- Bemis Historic District
- U.S. National Register of Historic Places
- U.S. Historic district
- Location: Roughly bounded by D St., the Illinois Central Gulf RR tracks, Sixth St. and rural property lines to the W and S, Jackson, Tennessee, United States
- Coordinates: 35°34′33″N 88°49′17″W﻿ / ﻿35.57583°N 88.82139°W
- Area: 450 acres (1.8 km^{2})
- Built: 1900
- Architect: Multiple
- Architectural style: Bungalow/craftsman; Mission/Spanish Revival; Dutch Colonial Revival; Shotgun;
- NRHP reference No.: 91001777
- Added to NRHP: December 16, 1991

= Bemis, Tennessee =

Bemis is a former company town in Madison County, Tennessee, United States, now part of the city of Jackson. The Bemis Brothers Bag Company established the town in 1900 to be the site of a cotton mill and housing for the mill workers. A 450 acre area of Bemis was added to the National Register of Historic Places in 1991 as the Bemis Historic District. Much of the area is also a local historic district.

==History==
Around 1900, Judson Moss Bemis, founder and head of the Bemis company, decided that it would be advantageous for his company to have a cotton mill in a cotton-growing area in the southern United States. The site in Madison County was selected after the county government agreed to purchase 300 acre near the Illinois Central rail line and transfer it to the bag company for the project. Construction began in 1900 and the first mill, with capacity of 21,000 spindles, was in operation by June of the following year.

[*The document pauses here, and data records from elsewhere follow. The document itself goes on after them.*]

theorem execAgcIntervalEnd_agree {x0 x1 x2 x3} :
    AgreeAns [.regs, .time, .copy, .events, .out, .line, .held] x3 (execAgcIntervalEnd x0 x1 x2 x3) := by
  unfold execAgcIntervalEnd
  extract_lets a0 a1 a2 a3
  have ha0 : Agree [Part.regs, Part.time, Part.copy, Part.events, Part.out, Part.line, Part.held] x3 a0 := by
    unfold a0
    exact State_passTo_agree.mono (by decide)
  clear_value a0
  have ha1 : Agree [Part.regs, Part.time, Part.copy, Part.events, Part.out, Part.line, Part.held] x3 a1 := by
    unfold a1
    refine Agree.ite ?_ ?_
    · refine Agree.step ?_ occur_agree (by decide)
      refine Agree.trans ?_ (bumpStat_agree (by decide) ?_)
      · refine Agree.step ?_ State_put_agree (by decide)
        assumption
      · intro y4
        exact phyOvf_agree.mono (by decide)
    · assumption
  clear_value a1
  have ha2 : Agree [Part.regs, Part.time, Part.copy, Part.events, Part.out, Part.line, Part.held] x3 a2 := by
    unfold a2
    refine Agree.step ?_ blankInterval_agree (by decide)
    assumption
  clear_value a2
  have ha3 : Agree [Part.regs, Part.time, Part.copy, Part.events, Part.out, Part.line, Part.held] x3 a3 := by
    unfold a3
    refine Agree.ite ?_ ?_
    · refine Agree.step ?_ track_agree (by decide)
      assumption
    · assumption
  clear_value a3
  refine AgreeAns.ite ?_ ?_
  · refine AgreeAns.of_next ?_
    exact Agree.refl _ _
  · refine AgreeAns.of_next ?_
    refine Agree.step ?_ applyGain_agree (by decide)
    assumption

theorem freeze_agree {x0 x1} :
    Agree [.regs, .line] x1 (freeze x0 x1) := by
  unfold freeze
  extract_lets a0
  clear_value a0
  refine Agree.ite ?_ ?_
  · exact Agree.refl _ _
  · refine Agree.step ?_ setChain_agree (by decide)
    exact State_put_agree.mono (by decide)

theorem keepCand_agree {x0 x1 x2 x3} :
    Agree [.regs, .line] x3 (keepCand x0 x1 x2 x3) := by
  unfold keepCand
  extract_lets a0
  clear_value a0
  refine Agree.ite ?_ ?_
  · refine Agree.ite ?_ ?_
    · exact Agree.refl _ _
    · split
      · exact takeDet_agree.mono (by decide)
      · refine Agree.ite ?_ ?_
        · exact takeDet_agree.mono (by decide)
        · exact Agree.refl _ _
  · exact setDec_agree.mono (by decide)

theorem detect_agree {x0 x1 x2} :
    Agree [.regs, .events, .out, .line, .held] x2 (detect x0 x1 x2) := by
  unfold detect
  extract_lets a0
  clear_value a0
  refine Agree.ite ?_ ?_
  · exact keepCand_agree.mono (by decide)
  · split
    · exact takeDet_agree.mono (by decide)
    · refine Agree.ite ?_ ?_
      · refine Agree.ite ?_ ?_
        · refine Agree.step ?_ takeDet_agree (by decide)
          refine Agree.step ?_ occur_agree (by decide)
          refine Agree.trans ?_ (bumpStat_agree (by decide) ?_)
          · exact Agree.refl _ _
          · intro y1
            exact phyOvf_agree.mono (by decide)
        · exact keepCand_agree.mono (by decide)
      · refine Agree.ite ?_ ?_
        · refine Agree.step ?_ takeDet_agree (by decide)
          refine Agree.step ?_ occur_agree (by decide)
          refine Agree.trans ?_ (bumpStat_agree (by decide) ?_)
          · exact Agree.refl _ _
          · intro y2
            exact phyOvf_agree.mono (by decide)
        · exact keepCand_agree.mono (by decide)

theorem headerCheck_agree {x0 x1 x2 x3} :
    Agree [.regs, .events, .out, .line, .held] x3 (headerCheck x0 x1 x2 x3) := by
  unfold headerCheck
  extract_lets a0
  clear_value a0
  split
  · exact Agree.refl _ _
  · extract_lets a1
    clear_value a1
    refine Agree.ite ?_ ?_
    · exact Agree.refl _ _
    · split
      · refine Agree.foldl ?_ ?_
        · intro y2
          intro y3
          exact headerOn_agree.mono (by decide)
        · exact Agree.refl _ _
      · refine Agree.ite ?_ ?_
        · exact falseSync_agree.mono (by decide)
        · refine Agree.step ?_ gatherSteps_agree (by decide)
          refine Agree.step ?_ splitSet_agree (by decide)
          refine Agree.step ?_ occur_agree (by decide)
          refine Agree.trans ?_ (bumpStat_agree (by decide) ?_)
          · exact Agree.refl _ _
          · intro y4
            exact phyOvf_agree.mono (by decide)

theorem execPreambleDetection_agree {x0 x1 x2} :
    AgreeAns [.regs, .time, .copy, .events, .out, .threads, .pwr, .ncp, .line, .radio, .held] x2 (execPreambleDetection x0 x1 x2) := by
  unfold execPreambleDetection
  extract_lets a0
  have ha0 : Agree [Part.regs, Part.time, Part.copy, Part.events, Part.out, Part.threads, Part.pwr, Part.ncp, Part.line, Part.radio,
  Part.held] x2 a0 := by
    unfold a0
    exact State_passTo_agree.mono (by decide)
  clear_value a0
  refine AgreeAns.ite ?_ ?_
  · refine AgreeAns.of_next ?_
    assumption
  · refine AgreeAns.of_next ?_
    refine Agree.step ?_ settleWindows_agree (by decide)
    refine Agree.step ?_ detSeen_agree (by decide)
    refine Agree.step ?_ thaw_agree (by decide)
    refine Agree.step ?_ detect_agree (by decide)
    refine Agree.step ?_ freeze_agree (by decide)
    refine Agree.step ?_ showDet_agree (by decide)
    assumption

theorem execAgcAutoWrite_agree {x0 x1 x2 x3 x4} :
    AgreeAns [.regs, .events, .out, .threads, .pwr, .ncp, .line, .radio, .held] x4 (execAgcAutoWrite x0 x1 x2 x3 x4) := by
  unfold execAgcAutoWrite
  refine AgreeAns.of_next ?_
  refine Agree.trans ?_ (filtered_agree (by decide) ?_)
  · exact Agree.refl _ _
  · intro y0
    exact rxcfgWrite_agree.mono (by decide)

A planned community was built around the production facilities, largely under the direction of Albert Farwell Bemis, the son of Judson Bemis. Albert Bemis had trained as a civil engineer at the Massachusetts Institute of Technology. He endeavored to make the community appear to have grown over time. Several distinct residential neighborhoods were built around the mill buildings. Each neighborhood had its own set of varied house designs patterned upon the region's characteristic house styles, including shotgun and double shotgun, cubical, L-plan, and hall-and-parlor designs. The first of the residential neighborhoods, named Old Bemis, was built in 1900. A second neighborhood, named Bicycle Hill, was built in 1903 to support a new mill facility that opened that year. A segregated neighborhood for African American workers was created on a street named Congo Street (later renamed Butler Street) between 1903 and 1905. Additional residential areas were built later, including the Silver Circle neighborhood in 1919–1921 and West Bemis in 1926.

Community facilities provided in Bemis included schools, churches, sidewalks, fire protection services, company stores, a United States post office, a hotel, a boarding house, a railroad depot, an 850-seat auditorium designed by Massachusetts architect Andrew Hepburn and completed in 1922, a YMCA building, a swimming pool, parks, a bath house, a six-hole golf course, and a company farm. Atypical for a company town, employees were not required to live in Bemis; transportation services were available for employees living elsewhere.

The mills at Bemis produced complete lines of fabric sheeting and thread for shipment to other Bemis company facilities for use in sewing bags. In 1950, the company reported that its mills in Bemis held 50,000 spindles and 1,710 looms and that they employed 1,250 workers who processed 26,000 bales of cotton annually, producing 50 million yards (45,720,000 m) of cotton cloth and one million pounds (about 450,000 kg) of thread. The success of the community for the Bemis Company helped encourage the company to establish a second company town, Bemiston in Alabama (now part of Talladega), in the late 1920s.

Around 1965, the Bemis company began a process of selling off the company town. Workers were given the opportunity to purchase houses with company financing. By the end of the decade, most of the houses had been sold.

In 1977, Bemis was annexed by the city of Jackson. In 1976, Bemis lost its status as a postal city, but the post office continued to operate. The Bemis Company sold the mills in 1980. The new owner operated them until 1991.

In 1991, the year that the mills closed, Bemis was listed on the National Register of Historic Places as the Bemis Historic District. The listing included 450 acre and 511 contributing buildings, three contributing sites, eight contributing structures, and one contributing object. Buildings of particular interest in the historic district include the cotton mill building, the auditorium which now houses the Bemis Museum; and the Bemis United Methodist Church, built in 1908 as the Union Church to serve residents all faiths and later dedicated as a Methodist church after several other denominations had built churches in Bemis.

In 2014, the city of Jackson announced plans to tear down the Bemis Mill and create a memorial park on the site where it stood. Although the mill was included in the Bemis National Register historic district, it was not part of the local historic district, so it was not protected by local historic district regulations against demolition of historic properties.

It has been noted by Tennessee Historical Society authors that shotgun houses were disappearing due to negative real estate pressure in nearby downtown Jackson, Tennessee, but were valued and being preserved by homeowners and the community of Bemis.

Industrial facilities currently operating in Bemis include the cotton gin and a modern cotton warehouse located south of the old Bemis Mill.